OMAHA, Neb.-One way to increase loan volume is to get members to take out two loans at a time.
That's the strategy behind Centris FCU's BOGO (buy-one-get one) loan program, which helped it pick up volume right when loans began to tail off, explained Seth Swier, AVP of financial services.
"We just tried to increase our opportunity to make more cross sales and make life easier for our members. They can bring over another loan, pay only one financial institution, and get a lower rate-and we get more volume."
Swier said Centris modeled the loan program after what retailers often do-let consumers buy the first item at regular price and then the second purchase is half off. The promotion applied to loans for auto and recreational vehicles, and for boats and motorcycles. Centris gave members its going rate on the first loan and then cut the second rate in half, down to as low as 2.5% APR.

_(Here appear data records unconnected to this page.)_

-- ==== Sys2Proof/Machine/Trunc.lean ====
section
/-! DEFINITION. TRUNC, the Dynamic Truncator (spec/44_truncator.md R160 to R163). -/

namespace Sys2Proof.Machine

/-- Step 1: the low 4 bits of the digest's last byte (R160). -/
def truncOffset (D : List Byte) : BitVec 4 := (D.getD (D.length - 1) 0#8).setWidth 4

/-- Step 3: the most significant bit of a window's first byte cleared (R160). -/
def maskFirst : List Byte → List Byte
  | [] => []
  | b :: rest => (b &&& 0x7F#8) :: rest

/-- Steps 2 to 4: the masked 4-byte window at the offset, read big-endian (R160). -/
def truncValue (D : List Byte) : Word := BitVec.ofNat 32 (beval (maskFirst ((D.drop (truncOffset D).toNat).take 4)))

/-- Exec(TRUNC, snap) (R160). -/
def completeTrunc (sel : AlgSelector) : Snapshot → Option (State → State)
  | .trunc alg D =>
    if sel.resolve = some alg then some fun s => (s.setVal (truncValue D)).setToff (truncOffset D) else none
  | _ => none

/-- TRUNC (R160). -/
def execTrunc (sel : AlgSelector) (s : State) : Host.Outcome State Fault Refusal :=
  lifecycle (captureTrunc sel) (completeTrunc sel) s

end Sys2Proof.Machine
end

The biggest bang, said Swier, came from members taking out a car loan and then refinancing their recreational vehicle or boat. "We brought several rates down from the 8% to 10% range, to 3% to 5%."
The program fared well, attracting 30 pairs of loans for more than $1 million in four weeks, helping to boost overall loan volume in June, year over year. Auto loans ($4,506,920) were up from June 2010 by $1.2 million, and RV, boat, and motorcycle loans ($805,266) were up by $50,000.
"Usually, late April and May is when our highest amount of auto loans occur," explained Swier. "But this year we seemed to have done better in early spring-loan demand started in February but began to cool in May. Bringing in this promotion in June brought in a decent amount of loans we would not have gotten otherwise, and more attention to our loan program."
Centris FCU's normal new car loan rate for a good credit score is in the upper 4% range to lower 5%, and the credit union cut rates to $2.5% in some cases on the half-price offer. Centris' standard recreational vehicle rate ranges from 6% to 8% for A paper.
Swier said the BOGO loan drew more attention to the credit union than a standard loan sale, where the credit union cuts auto and RV rates across the board. Plus, it costs the credit union less. "You can take all of your auto and RV loan products and cut the price by 20% to 30% and call that a sale. Or you can do the more interesting BOGO approach, and overall you end up with a little more yield than just cutting 20% to 30% of all your inventory. We looked at the numbers and said that instead of maybe getting our average $12,000 car loan at 3%, if we discounted everything, we get two loans in the $20,000 to $30,000 range and an overall yield of 3.5% to 4% on two loans."